▶ Task goal:
Retrieve every line from the records in which the word "cases" occurs.

========================================

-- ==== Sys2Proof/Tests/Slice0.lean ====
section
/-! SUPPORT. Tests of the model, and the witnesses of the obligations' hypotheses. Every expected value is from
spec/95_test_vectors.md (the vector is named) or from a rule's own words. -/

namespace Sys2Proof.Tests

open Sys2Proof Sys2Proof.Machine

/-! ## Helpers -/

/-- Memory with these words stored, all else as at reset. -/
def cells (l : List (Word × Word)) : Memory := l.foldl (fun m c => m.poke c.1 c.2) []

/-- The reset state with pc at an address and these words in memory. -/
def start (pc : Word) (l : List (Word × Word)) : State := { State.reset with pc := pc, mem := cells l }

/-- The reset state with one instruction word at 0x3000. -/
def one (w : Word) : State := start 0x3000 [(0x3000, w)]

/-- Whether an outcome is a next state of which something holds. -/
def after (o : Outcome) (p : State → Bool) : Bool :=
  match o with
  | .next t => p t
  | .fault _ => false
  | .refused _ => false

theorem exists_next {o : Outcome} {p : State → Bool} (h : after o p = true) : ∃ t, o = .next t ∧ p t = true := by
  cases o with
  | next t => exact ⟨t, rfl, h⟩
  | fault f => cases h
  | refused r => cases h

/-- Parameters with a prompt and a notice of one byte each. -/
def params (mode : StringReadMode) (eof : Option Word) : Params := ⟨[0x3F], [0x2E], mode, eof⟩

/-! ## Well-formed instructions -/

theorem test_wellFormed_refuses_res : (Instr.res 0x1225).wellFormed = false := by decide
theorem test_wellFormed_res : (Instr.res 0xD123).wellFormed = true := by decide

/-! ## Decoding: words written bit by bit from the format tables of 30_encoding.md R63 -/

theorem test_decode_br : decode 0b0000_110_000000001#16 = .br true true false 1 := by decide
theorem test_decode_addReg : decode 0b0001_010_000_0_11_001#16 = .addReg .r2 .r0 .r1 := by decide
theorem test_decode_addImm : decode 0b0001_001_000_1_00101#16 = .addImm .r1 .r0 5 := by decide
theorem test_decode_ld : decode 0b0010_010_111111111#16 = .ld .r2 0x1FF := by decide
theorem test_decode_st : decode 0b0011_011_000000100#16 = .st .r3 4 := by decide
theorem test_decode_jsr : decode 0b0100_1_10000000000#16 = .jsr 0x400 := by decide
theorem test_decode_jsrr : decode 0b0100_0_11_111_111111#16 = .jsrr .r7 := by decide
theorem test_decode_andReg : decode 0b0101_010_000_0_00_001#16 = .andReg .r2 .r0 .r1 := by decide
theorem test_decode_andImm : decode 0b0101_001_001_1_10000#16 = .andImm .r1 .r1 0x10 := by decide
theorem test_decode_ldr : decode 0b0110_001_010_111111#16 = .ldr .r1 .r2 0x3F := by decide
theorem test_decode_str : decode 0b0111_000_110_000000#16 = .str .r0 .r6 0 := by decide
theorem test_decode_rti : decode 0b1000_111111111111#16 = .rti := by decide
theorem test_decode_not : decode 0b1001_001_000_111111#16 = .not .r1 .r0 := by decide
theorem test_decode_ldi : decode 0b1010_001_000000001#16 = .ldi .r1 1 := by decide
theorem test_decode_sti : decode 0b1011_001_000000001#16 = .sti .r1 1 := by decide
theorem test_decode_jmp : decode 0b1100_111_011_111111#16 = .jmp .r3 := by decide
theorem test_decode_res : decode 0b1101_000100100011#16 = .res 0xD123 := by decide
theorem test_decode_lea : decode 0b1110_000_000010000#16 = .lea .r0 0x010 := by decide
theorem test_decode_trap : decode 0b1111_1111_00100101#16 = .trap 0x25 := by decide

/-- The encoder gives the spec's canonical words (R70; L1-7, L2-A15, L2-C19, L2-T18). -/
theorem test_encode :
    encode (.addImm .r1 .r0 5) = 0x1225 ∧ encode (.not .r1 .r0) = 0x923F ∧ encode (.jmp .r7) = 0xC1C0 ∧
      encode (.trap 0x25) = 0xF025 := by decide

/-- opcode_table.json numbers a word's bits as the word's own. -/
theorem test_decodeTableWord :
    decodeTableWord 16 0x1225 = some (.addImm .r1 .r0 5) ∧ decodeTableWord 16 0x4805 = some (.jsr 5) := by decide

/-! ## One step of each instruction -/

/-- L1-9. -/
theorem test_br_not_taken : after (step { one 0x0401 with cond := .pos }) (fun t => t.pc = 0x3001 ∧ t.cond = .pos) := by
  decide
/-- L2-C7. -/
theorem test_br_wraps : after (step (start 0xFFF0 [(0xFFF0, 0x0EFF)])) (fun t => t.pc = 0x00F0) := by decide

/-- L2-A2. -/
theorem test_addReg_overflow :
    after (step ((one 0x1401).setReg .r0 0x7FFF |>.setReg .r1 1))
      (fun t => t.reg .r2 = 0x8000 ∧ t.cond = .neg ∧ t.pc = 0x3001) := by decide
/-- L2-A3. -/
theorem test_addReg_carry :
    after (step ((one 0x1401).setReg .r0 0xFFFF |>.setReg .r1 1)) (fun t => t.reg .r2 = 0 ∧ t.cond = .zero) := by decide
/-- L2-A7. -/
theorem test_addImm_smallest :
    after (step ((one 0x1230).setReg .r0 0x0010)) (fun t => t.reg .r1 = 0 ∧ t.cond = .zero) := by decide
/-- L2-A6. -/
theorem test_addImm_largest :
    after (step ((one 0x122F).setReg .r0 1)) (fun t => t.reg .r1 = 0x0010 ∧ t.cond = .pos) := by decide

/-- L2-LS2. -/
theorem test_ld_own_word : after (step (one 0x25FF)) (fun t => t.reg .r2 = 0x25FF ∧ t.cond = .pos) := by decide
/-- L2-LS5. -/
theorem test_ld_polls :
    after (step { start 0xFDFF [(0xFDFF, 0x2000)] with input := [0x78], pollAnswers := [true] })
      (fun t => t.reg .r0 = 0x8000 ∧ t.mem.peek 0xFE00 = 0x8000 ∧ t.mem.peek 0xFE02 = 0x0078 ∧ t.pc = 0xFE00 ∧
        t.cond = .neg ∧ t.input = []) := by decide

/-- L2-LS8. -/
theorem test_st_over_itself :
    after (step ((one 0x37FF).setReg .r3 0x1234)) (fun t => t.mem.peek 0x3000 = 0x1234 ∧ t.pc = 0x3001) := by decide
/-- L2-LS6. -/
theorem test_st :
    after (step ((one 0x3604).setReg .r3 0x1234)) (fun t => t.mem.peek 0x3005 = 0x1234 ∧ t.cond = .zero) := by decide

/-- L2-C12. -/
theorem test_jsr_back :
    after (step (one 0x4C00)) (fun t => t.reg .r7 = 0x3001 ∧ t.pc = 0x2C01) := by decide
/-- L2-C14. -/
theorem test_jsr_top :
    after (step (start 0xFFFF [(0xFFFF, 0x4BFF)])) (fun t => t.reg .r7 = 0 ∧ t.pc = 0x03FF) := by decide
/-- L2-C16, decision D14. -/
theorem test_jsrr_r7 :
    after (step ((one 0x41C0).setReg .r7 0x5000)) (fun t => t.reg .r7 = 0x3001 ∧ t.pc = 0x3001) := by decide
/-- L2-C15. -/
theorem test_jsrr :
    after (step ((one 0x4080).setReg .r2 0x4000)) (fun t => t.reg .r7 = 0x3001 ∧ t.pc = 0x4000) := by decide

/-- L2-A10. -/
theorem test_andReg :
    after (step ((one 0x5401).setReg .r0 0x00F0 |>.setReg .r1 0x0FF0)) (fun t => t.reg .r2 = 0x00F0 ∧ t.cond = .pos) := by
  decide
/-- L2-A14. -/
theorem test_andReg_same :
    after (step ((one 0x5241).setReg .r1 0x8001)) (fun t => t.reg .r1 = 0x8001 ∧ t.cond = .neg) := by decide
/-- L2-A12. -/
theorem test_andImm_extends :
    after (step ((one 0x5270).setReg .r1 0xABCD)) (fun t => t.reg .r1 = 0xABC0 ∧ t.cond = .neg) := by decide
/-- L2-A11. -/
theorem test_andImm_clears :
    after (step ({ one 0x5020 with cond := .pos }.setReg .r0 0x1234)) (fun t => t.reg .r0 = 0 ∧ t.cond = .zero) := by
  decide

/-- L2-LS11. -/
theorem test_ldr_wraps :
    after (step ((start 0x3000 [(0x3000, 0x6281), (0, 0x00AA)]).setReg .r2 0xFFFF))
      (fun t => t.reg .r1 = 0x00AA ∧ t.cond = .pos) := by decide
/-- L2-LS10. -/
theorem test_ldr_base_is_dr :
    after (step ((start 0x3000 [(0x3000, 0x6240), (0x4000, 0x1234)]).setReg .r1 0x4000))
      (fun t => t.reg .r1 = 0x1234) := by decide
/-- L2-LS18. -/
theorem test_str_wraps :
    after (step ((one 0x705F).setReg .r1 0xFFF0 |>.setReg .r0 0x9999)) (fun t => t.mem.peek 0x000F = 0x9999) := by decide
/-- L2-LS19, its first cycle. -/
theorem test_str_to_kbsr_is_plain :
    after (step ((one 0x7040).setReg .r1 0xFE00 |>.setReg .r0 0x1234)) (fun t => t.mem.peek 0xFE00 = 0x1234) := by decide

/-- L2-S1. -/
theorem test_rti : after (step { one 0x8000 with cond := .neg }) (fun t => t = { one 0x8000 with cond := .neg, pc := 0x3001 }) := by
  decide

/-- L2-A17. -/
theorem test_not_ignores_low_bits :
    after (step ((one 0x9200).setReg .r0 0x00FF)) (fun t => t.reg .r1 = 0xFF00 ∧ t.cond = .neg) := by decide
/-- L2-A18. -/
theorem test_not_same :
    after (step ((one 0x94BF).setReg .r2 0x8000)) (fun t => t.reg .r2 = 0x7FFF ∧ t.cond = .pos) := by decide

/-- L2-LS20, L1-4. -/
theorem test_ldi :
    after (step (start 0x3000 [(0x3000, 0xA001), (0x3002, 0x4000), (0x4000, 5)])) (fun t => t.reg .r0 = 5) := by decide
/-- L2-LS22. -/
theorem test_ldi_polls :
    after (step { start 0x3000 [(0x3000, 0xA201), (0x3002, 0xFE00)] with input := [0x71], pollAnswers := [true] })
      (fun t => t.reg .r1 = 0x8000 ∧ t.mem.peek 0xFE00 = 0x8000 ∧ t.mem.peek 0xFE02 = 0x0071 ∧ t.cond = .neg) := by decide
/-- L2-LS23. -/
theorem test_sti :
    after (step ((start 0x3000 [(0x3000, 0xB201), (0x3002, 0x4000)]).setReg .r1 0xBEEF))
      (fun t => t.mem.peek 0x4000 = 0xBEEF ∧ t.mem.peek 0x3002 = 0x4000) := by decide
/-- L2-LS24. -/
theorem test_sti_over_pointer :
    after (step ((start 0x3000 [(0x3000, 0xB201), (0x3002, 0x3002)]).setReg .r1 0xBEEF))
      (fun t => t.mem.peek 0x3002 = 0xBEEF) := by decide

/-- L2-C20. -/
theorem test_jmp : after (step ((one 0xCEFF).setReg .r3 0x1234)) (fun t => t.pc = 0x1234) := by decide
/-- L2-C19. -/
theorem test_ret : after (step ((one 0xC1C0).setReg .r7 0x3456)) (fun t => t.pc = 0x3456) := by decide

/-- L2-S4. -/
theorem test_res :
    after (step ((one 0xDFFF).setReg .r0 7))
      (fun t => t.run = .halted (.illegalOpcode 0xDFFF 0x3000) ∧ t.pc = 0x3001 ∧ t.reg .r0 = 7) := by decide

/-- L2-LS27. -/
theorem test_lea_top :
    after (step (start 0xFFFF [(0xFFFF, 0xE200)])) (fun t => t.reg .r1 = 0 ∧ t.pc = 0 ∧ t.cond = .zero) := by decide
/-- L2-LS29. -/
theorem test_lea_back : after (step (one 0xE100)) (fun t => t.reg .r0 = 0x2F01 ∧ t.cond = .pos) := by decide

========================================

▶ Answer for the task:
  cases o with
  | fault f => cases h
  | refused r => cases h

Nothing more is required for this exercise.